Ideally, a data visualization tool for continuous data would be freely available, be open source, and generate high-quality graphs that are publication ready. Having previously reported such a web tool for discrete data [6], and given the enthusiastic response by the community, we were motivated to generate a web tool for continuous data. Although the focus of the web tool is on time-series data, it can be generally used for any data that are continuous.

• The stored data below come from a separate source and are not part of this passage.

-- ==== Sys2Proof/Machine/FirmwareCmd.lean ====
section
/-! DEFINITION. The meanings of management reset, firmware, settings, the event log and the fabric windows of the management cores (chapter 2). -/

namespace Sys2Proof.Machine

/-- MANAGEMENT_RESET (R32). -/
def execManagementReset (s : State) : Host.Outcome State Fault Refusal := s.dev true managementReset

/-- BOOT_COMPLETE (R486). -/
def execBootComplete (s : State) : Host.Outcome State Fault Refusal := s.dev true bootComplete

/-- MANAGEMENT_WATCHDOG (R59). -/
def execManagementWatchdog (s : State) : Host.Outcome State Fault Refusal := s.dev true watchdog

/-- FW_IMAGE_WRITE (R60). -/
def execFwImageWrite (pldm : Option Medium) (offset : Nat) (len : Nat) (data : Nat) (s : State) : Host.Outcome State Fault Refusal :=
  s.mach (pldm.all wfMedium && decide (data < 2 ^ (8 * len))) (fwImageWrite pldm offset len data)

/-- FW_VERIFY (R60). -/
def execFwVerify (s : State) : Host.Outcome State Fault Refusal := s.mach true (mgAct fwVerifyCheck fwVerify)

/-- FW_VERIFY_DONE (R60). -/
def execFwVerifyDone (good : Bool) (version : Nat) (svn : Nat) (s : State) : Host.Outcome State Fault Refusal :=
  s.dev true (fwVerifyDone good version svn)

/-- FW_ACTIVATE_NEXT (R60). -/
def execFwActivateNext (s : State) : Host.Outcome State Fault Refusal := s.mach true (fwAct fwActivateCheck fwActivate)

/-- FW_ACTIVATE_NOW (R60). -/
def execFwActivateNow (s : State) : Host.Outcome State Fault Refusal :=
  s.dev true fun d => if d.m.mgmt.up || d.m.mgmt.recovery then fwActivateNow d else d

/-- FW_CONFIRM (R59). -/
def execFwConfirm (s : State) : Host.Outcome State Fault Refusal := s.mach true (mgAct free fwConfirm)

/-- SVN_COMMIT (R491). -/
def execSvnCommit (s : State) : Host.Outcome State Fault Refusal := s.dev true (mgDev svnCheck svnCommit)

/-- PLDM_ACTIVATE_FIRMWARE (R61). -/
def execPldmActivateFirmware (selfContained : Bool) (s : State) (on : Medium := .bus) : Host.Outcome State Fault Refusal :=
  s.dev (wfMedium on) (pldmActivate on selfContained)

/-- PLDM_FIRMWARE_UPDATE (R61). -/
def execPldmFirmwareUpdate (m : PldmMsg) (s : State) (on : Medium := .bus) : Host.Outcome State Fault Refusal :=
  s.mach (wfMedium on) (pldmUpdate on m)

/-- SETTINGS_SAVE (R38). -/
def execSettingsSave (s : State) : Host.Outcome State Fault Refusal := s.mach true (mgAct settingsCheck settingsSave)

/-- SETTINGS_SAVE_DONE (R38). -/
def execSettingsSaveDone (s : State) : Host.Outcome State Fault Refusal := s.mach true settingsDone

/-- LOG_FLUSH_TIMER (R62). -/
def execLogFlushTimer (flashOk : Bool) (s : State) : Host.Outcome State Fault Refusal := s.mach true (logFlushTimer flashOk)

/-- LOG_CLEAR (R62). -/
def execLogClear (s : State) : Host.Outcome State Fault Refusal := s.mach true (mgAct free logClear)

/-- MW_ACCESS (R64). -/
def execMwAccess (m : Nat) (write : Bool) (offset : Nat) (len : Nat) (data : Nat) (s : State) : Host.Outcome State Fault Refusal :=
  s.mach (decide (m < 16) && decide (data < 2 ^ (8 * len))) (mwAccess m write offset len data)

/-- MW_DISABLE (R66). -/
def execMwDisable (m : Nat) (s : State) : Host.Outcome State Fault Refusal :=
  s.mach (decide (m < 16)) (mgAct free (saved (mwDisable m)))

end Sys2Proof.Machine
end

The new web tool that we generated is dubbed PlotTwist, for plotting data from Time-lapse experiments With Indicators of conditions at Set Times. This free and open-source app is developed to facilitate the rapid visualization and annotation of continuous data. Creating graphs with PlotTwist does not require coding skills, yet it produces the state-of-the-art data visualization offered by the ggplot2 package. Therefore, we think that PlotTwist is well suited to inspect data and generate publication-quality visualizations. The features and use of PlotTwist are highlighted next.

Availability, code, and issues

The PlotTwist web tool is available at https://huygens.science.uva.nl/PlotTwist or https://goedhart.shinyapps.io/PlotTwist/

The code was written in R using R (https://www.r-project.org) and Rstudio (https://www.rstudio.com). To run the app, several freely available packages are required: shiny, ggplot2, dplyr, tidyr, readr, readxl, magrittr, ggrepel, DT, dtw [12], shinycssloaders, NbClust [13]. The code of the version 1.0.4 that is reported in this manuscript is archived at Zenodo.org: https://doi.org/10.5281/zenodo.3539121.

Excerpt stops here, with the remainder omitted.